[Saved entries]
theorem textOutcome_sound (t : List Assignment) (text : List Byte) : (textOutcome t text).verdict.Sound t := by
  unfold textOutcome
  split
  next => exact .fails failure_formatSymbol
  next sy _ =>
    split_ifs
    · exact strictOutcome_sound t _
    · exact lengthOutcome_sound t sy
    · exact .fails failure_formatLength

/-! The phase machine carries the end out (R270): the run from each phase on, from the last phase up. -/

/-- The last phase of a DECODE that ends so. -/
def Verdict.job : Verdict → Job
  | .fails st r => .fail st r
  | .reads sy d => .decodeCommit sy d
  | .repairs c d => .repairCommit c d

theorem runJob_job (k : Nat) (v : Verdict) (s : State) : runJob (k + 1) (enter v.job s) = v.carryOut s := by
  show runJob k (advance v.job (setPhase (jobPhase v.job) s)) = v.carryOut s
  have hadvance : advance v.job (setPhase (jobPhase v.job) s) = (.idle, v.carryOut s) := by cases v <;> rfl
  rw [hadvance, runJob_idle]

theorem decodeFlip_eq_job (c : Corrected) (infeasible : Bool) (s : State) :
    decodeFlip c infeasible s = (flipVerdict s.tables c infeasible).job := by
  unfold decodeFlip flipVerdict
  generalize strict s.tables c.cand = own
  cases strict s.tables (flipCandidate c.cand) with
  | ok d => rfl
  | error r => cases infeasible <;> rfl

theorem runJob_decodeFlip (k : Nat) (c : Corrected) (infeasible : Bool) (s : State) :
    runJob (k + 2) (enter (.decodeFlip c infeasible) s) = (flipVerdict s.tables c infeasible).carryOut s := by
  show runJob (k + 1) (enter (decodeFlip c infeasible (setPhase .flip s)) s) = _
  rw [decodeFlip_eq_job, runJob_job, setPhase_tables]

theorem runJob_decodeSearch (k : Nat) (c : Corrected) (s : State) :
    runJob (k + 3) (enter (.decodeSearch c) s) = (searchVerdict s.tables c).carryOut s := by
  show runJob (k + 2) (enter (decodeSearch c (setPhase .search s)) s) = _
  simp only [decodeSearch, searchVerdict, setPhase_tables]
  rcases solutions s.tables (symsToChars c.cand) with - | ⟨d, - | ⟨d', ds⟩⟩
  · exact runJob_decodeFlip k c false s
  · exact runJob_job (k + 1) (.repairs c d) s
  · exact runJob_job (k + 1) (.fails _ _) s

theorem runJob_decodeCandgen (k : Nat) (c : Corrected) (s : State) :
    runJob (k + 4) (enter (.decodeCandgen c) s) = (repairOutcome s.tables c).carryOut s := by
  show runJob (k + 3) (enter (decodeCandgen c (setPhase .candgen s)) (writeDiagnostics (symsToChars c.cand) s)) = _
  simp only [decodeCandgen, DecodeOutcome.carryOut, repairOutcome, setPhase_tables, feasible_eq, decide_eq_true_eq,
    writeDiagnostics]
  split
  · exact runJob_decodeSearch k c _
  · exact runJob_decodeFlip (k + 1) c true _

section
variable {s : State} (he : s.errcnt = 0) (hp : s.prod = 0)
include he hp

theorem runJob_job_withoutRepair (k : Nat) (v : Verdict) :
    runJob (k + 1) (enter v.job s) = (withoutRepair v).carryOut s := by
  rw [runJob_job, carryOut_withoutRepair v he hp]

theorem runJob_decodeStrict (k : Nat) (sy : Candidate) :
    runJob (k + 5) (enter (.decodeStrict sy) s) = (strictOutcome s.tables sy).carryOut s := by
  show runJob (k + 4) (enter (decodeStrict sy (setPhase .strict s)) s) = _
  simp only [decodeStrict, strictOutcome, setPhase_tables]
  cases strict s.tables sy with
  | ok d => exact runJob_job_withoutRepair he hp (k + 3) (.reads sy d)
  | error r => exact runJob_decodeCandgen k (uncorrected s.tables sy) s

theorem runJob_decodeLenscan (k : Nat) (sy : List Symbol) :
    runJob (k + 5) (enter (.decodeLenscan sy) s) = (lengthOutcome s.tables sy).carryOut s := by
  show runJob (k + 4) (enter (decodeLenscan sy (setPhase .lenscan s)) s) = _
  simp only [decodeLenscan, lengthOutcome, setPhase_tables]
  cases lengthFix s.tables sy with
  | none => exact runJob_job_withoutRepair he hp (k + 3) (.fails _ _)
  | some c => exact runJob_decodeCandgen k c s

theorem runJob_decodeNorm :
    runJob maxTransitions (enter .decodeNorm s) = (textOutcome s.tables (textOf s)).carryOut s := by
  show runJob 5 (enter (decodeNorm s) s) = _
  simp only [decodeNorm, textOutcome]
  cases toSymbols (textOf s) with
  | none => exact runJob_job_withoutRepair he hp 4 (.fails _ _)
  | some sy =>
    dsimp only
    split_ifs
    · exact runJob_decodeStrict he hp 0 (toCandidate sy)
    · exact runJob_decodeLenscan he hp 0 sy
    · exact runJob_job_withoutRepair he hp 4 (.fails _ _)

end

/-- DECODE carries out what its text decides, on the built tables and the cleared outputs. -/
theorem exec_decode_eq {s : State} (hs : s.TablesOk) :
    exec .decode s = .next ((textOutcome builtTables (textOf s)).carryOut (clearDecodeOutputs (built s))) := by
  have hbuilt : ensureTables s = built s := ensureTables_of_tablesOk s hs
  show execDecode s = _
  rw [execDecode, hbuilt, runJob_decodeNorm (s := clearDecodeOutputs (built s)) rfl rfl]
  rfl

/-- DECODE fails or commits, from any tables (R253). -/
theorem exec_decode_ends {s t : State} (h : exec .decode s = .next t) :
    DecodeEnds (clearDecodeOutputs (ensureTables s)) t := by
  cases h
  exact decodeNorm_ends ⟨Nat.zero_le _, .inl (Nat.zero_le _)⟩

/-! The pseudocode carries the same end out (R253). -/

/-- Where the candidate is not the only valid combination, it does not decode itself. -/
theorem exists_strict_error {t : List Assignment} {sy : Candidate}
    (h : ¬ (Feasible t (symsToChars sy) ∧ validChoices t (symsToChars sy) = [symsToChars sy])) :
    ∃ reason, strict t sy = .error reason := by
  cases hd : strict t sy with
  | ok d => exact absurd (validChoices_of_decodeChars_ok hd) h
  | error reason => exact ⟨reason, rfl⟩

/-- A combination that the search found is decoded again from its symbols (R253). -/
theorem strict_charsToSyms {t : List Assignment} {d : Decoded} (h : d.Sound t) :
    strict t (charsToSyms d.ch) = .ok d := by
  rw [strict, symsToChars_charsToSyms]
  exact h

/-- The commit of a repair, as R253 writes it. -/
theorem carryOut_repairs (c : Corrected) (d : Decoded) (s : State) :
    (Verdict.repairs c d).carryOut s
      = ended .okRepaired .none
          { committed c.cand d s with
            ch := d.ch
            sug := Vector.ofFn fun i => symbolByte (charsToSyms d.ch)[i]
            hl := Vector.ofFn fun i => decide (c.cand[i] ≠ (charsToSyms d.ch)[i])
            lfk := c.kind
            lfp := BitVec.ofNat 7 c.pos } := by
  have hhl : (fun i : Fin 65 => decide (c.cand[i] ≠ (charsToSyms d.ch)[i]))
      = fun i => c.cand[i] != (charsToSyms d.ch)[i] := by
    funext i
    rw [Bool.eq_iff_iff, decide_eq_true_iff, bne_iff_ne]
  rw [hhl]
  rfl

/-- R253 from `SEQ <- CANDGEN` on: where nothing valid is found the candidate does not decode, so that every branch ends
the command. -/
theorem repairReference_eq (c : Corrected) (s : State) :
    repairReference c.cand c.kind c.pos s = (repairOutcome builtTables c).carryOut s := by
  unfold repairReference
  extract_lets ch0 s1 last
  have hright : (repairOutcome builtTables c).carryOut s = Verdict.carryOut
      (if Feasible builtTables ch0 then searchVerdict builtTables c else flipVerdict builtTables c true) s1 := by
    rw [DecodeOutcome.carryOut, repairOutcome]
  have hlast (h : ¬ (Feasible builtTables ch0 ∧ validChoices builtTables ch0 = [ch0])) :
      last = (flipVerdict builtTables c (!decide (Feasible builtTables ch0))).carryOut s1 := by
    obtain ⟨reason, hown⟩ := exists_strict_error h
    simp only [last, flipVerdict, hown]
    cases strict builtTables (flipCandidate c.cand) with
    | ok d => rfl
    | error r =>
      dsimp only
      by_cases hf : Feasible builtTables ch0
      · rw [if_pos hf, decide_eq_true hf]
        rfl
      · rw [if_neg hf, decide_eq_false hf]
        rfl
  rw [hright]
  by_cases hf : Feasible builtTables ch0
  · rw [if_pos hf, if_pos hf, searchVerdict]
    cases searched builtTables ch0 with
    | none hv hs =>
      rw [hlast (by simp [hv]), decide_eq_true hf, hv, hs]
      rfl
    | one d hd hv hs =>
      rw [hv, hs]
      simp only [strict_charsToSyms hd]
      exact (carryOut_repairs c d s1).symm
    | more ch ch' chs d d' ds hv hs =>
      rw [hv, hs]
      rfl
  · rw [if_neg hf, if_neg hf, hlast fun h => hf h.1, decide_eq_false hf]
    rfl

theorem decodeReference_eq (s : State) :
    decodeReference s = (textOutcome builtTables (textOf s)).carryOut (clearDecodeOutputs (built s)) := by
  unfold decodeReference textOutcome
  dsimp only
  cases toSymbols (textOf s) with
  | none => rfl
  | some sy =>
    dsimp only
    split_ifs
    · rw [strictOutcome]
      cases strict builtTables (toCandidate sy) with
      | ok d => rfl
      | error r => exact repairReference_eq (uncorrected builtTables (toCandidate sy)) (clearDecodeOutputs (built s))
    · rw [lengthOutcome]
      cases lengthFix builtTables sy with
      | none => rfl
      | some c => exact repairReference_eq c (clearDecodeOutputs (built s))
    · rfl

/-! The statements. -/

theorem fieldOf_commitRepaired {c : Corrected} {d : Decoded} (h : d.record.Fits) (s : State) (f : Fin 7) :
    fieldOf (raise .okRepaired .none (commitRepaired c d s)) f = (recordFields d.record)[f] :=
  fieldOf_commitDecoded h c.cand s f

/-- Settles O48: the phase machine and the pseudocode carry out the same end of the text. -/
theorem decodeFollowsItsPseudocode : Obligations.DecodeFollowsItsPseudocode := by
  refine ⟨by decide, ?_⟩
  intro s hs
  exact (exec_decode_eq hs).trans (congrArg _ (decodeReference_eq s).symm)

/-- Settles O49: of the ends of a DECODE only a failure is no success, and it writes nothing but the cleared outputs and
the diagnostics. -/
theorem failedDecodeCommitsNothing : Obligations.FailedDecodeCommitsNothing := by
  intro s t h hfail
  cases exec_decode_ends h with
  | fails hf hd => rfl
  | reads sy hr hd => exact absurd (.inl rfl) hfail
  | repairs hc hr hd => exact absurd (.inr rfl) hfail

/-- Settles O50: what an end writes does not depend on the state, and a committed record fits its buffers. -/
theorem decodeDependsOnTheTextAlone : Obligations.DecodeDependsOnTheTextAlone := by
  intro s1 s2 t1 t2 hs1 hs2 htext h1 h2
  rw [exec_decode_eq hs1] at h1
  rw [exec_decode_eq hs2, ← htext] at h2
  have hsound := textOutcome_sound builtTables (textOf s1)
  generalize textOutcome builtTables (textOf s1) = o at h1 h2 hsound
  obtain ⟨verdict, e, p⟩ := o
  cases h1
  cases h2
  cases hsound with
  | fails hf => exact ⟨rfl, rfl, rfl, rfl, rfl, rfl, rfl, rfl, rfl, fun hok => absurd hok hf.1⟩
  | reads sy hd =>
    have hfield (s : State) := fieldOf_commitDecoded hd.record_fits sy s
    simp [DecodeOutcome.carryOut, Verdict.carryOut, writeRecord_rlen, hfield]
  | repairs c hd =>
    have hfield (s : State) := fieldOf_commitRepaired (c := c) hd.record_fits s
    simp [DecodeOutcome.carryOut, Verdict.carryOut, writeRecord_rlen, hfield]

end Sys2Proof.Machine
end

section
/-! PROOFS. The length correction (`47_repair.md` R272, R273): `length_fix` scans the variants and keeps the first of
those that score least; LENFIX commits what it keeps. -/

namespace Sys2Proof.Machine

open Sys2Proof.Claims

/-! The scan. -/

/-- `c` is the first of the variants that score least. -/
structure FirstBest (vs : List Corrected) (c : Corrected) : Prop where
  mem : c ∈ vs
  le : ∀ v ∈ vs, c.misses ≤ v.misses
  lt : ∀ v ∈ vs, v.pos < c.pos → c.misses < v.misses

/-- A variant that scores less than those behind it is first and best. -/
theorem firstBest_cons_self {v : Corrected} {vs : List Corrected} (hpos : ∀ u ∈ vs, v.pos < u.pos)
    (hle : ∀ u ∈ vs, v.misses ≤ u.misses) : FirstBest (v :: vs) v where
  mem := List.mem_cons_self
  le := List.forall_mem_cons.mpr ⟨le_rfl, hle⟩
  lt := List.forall_mem_cons.mpr ⟨fun h => absurd h (lt_irrefl _), fun u hu h => absurd h (hpos u hu).asymm⟩

/-- A variant that scores more may stand in front of the first best one. -/
theorem FirstBest.cons {v c : Corrected} {vs : List Corrected} (h : FirstBest vs c) (hlt : c.misses < v.misses) :
    FirstBest (v :: vs) c where
  mem := List.mem_cons_of_mem v h.mem
  le := List.forall_mem_cons.mpr ⟨hlt.le, h.le⟩
  lt := List.forall_mem_cons.mpr ⟨fun _ => hlt, h.lt⟩

/-- R272's scan keeps what it had, where no variant scores less than the best so far, or the first best variant. -/
theorem scanBest_some {vs : List Corrected} {best : Nat} {out : Option Corrected} {c : Corrected}
    (hpos : vs.Pairwise fun u v => u.pos < v.pos) (h : scanBest vs best out = some c) :
    (out = some c ∧ ∀ v ∈ vs, best ≤ v.misses) ∨ (c.misses < best ∧ FirstBest vs c) := by
  induction vs generalizing best out with
  | nil => exact .inl ⟨h, List.forall_mem_nil _⟩
  | cons v vs ih =>
    obtain ⟨hv, hvs⟩ := List.pairwise_cons.mp hpos
    rw [scanBest] at h
    split at h
    next hlt =>
      rcases ih hvs h with ⟨hc, hle⟩ | ⟨hc, hbest⟩
      · cases hc
        exact .inr ⟨hlt, firstBest_cons_self hv hle⟩
      · exact .inr ⟨hc.trans hlt, hbest.cons hc⟩
    next hge =>
      have hge := Nat.le_of_not_lt hge
      rcases ih hvs h with ⟨hc, hle⟩ | ⟨hc, hbest⟩
      · exact .inl ⟨hc, List.forall_mem_cons.mpr ⟨hge, hle⟩⟩
      · exact .inr ⟨hc, hbest.cons (hc.trans_le hge)⟩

- YOUR INSTRUCTIONS
Using the records above, select and copy every line that has the word "none".

- RESULT BELOW
  | none => exact runJob_job_withoutRepair he hp (k + 3) (.fails _ _)
  | none => exact runJob_job_withoutRepair he hp 4 (.fails _ _)
      = ended .okRepaired .none
    | none hv hs =>
  | none => rfl
      | none => rfl
    fieldOf (raise .okRepaired .none (commitRepaired c d s)) f = (recordFields d.record)[f] :=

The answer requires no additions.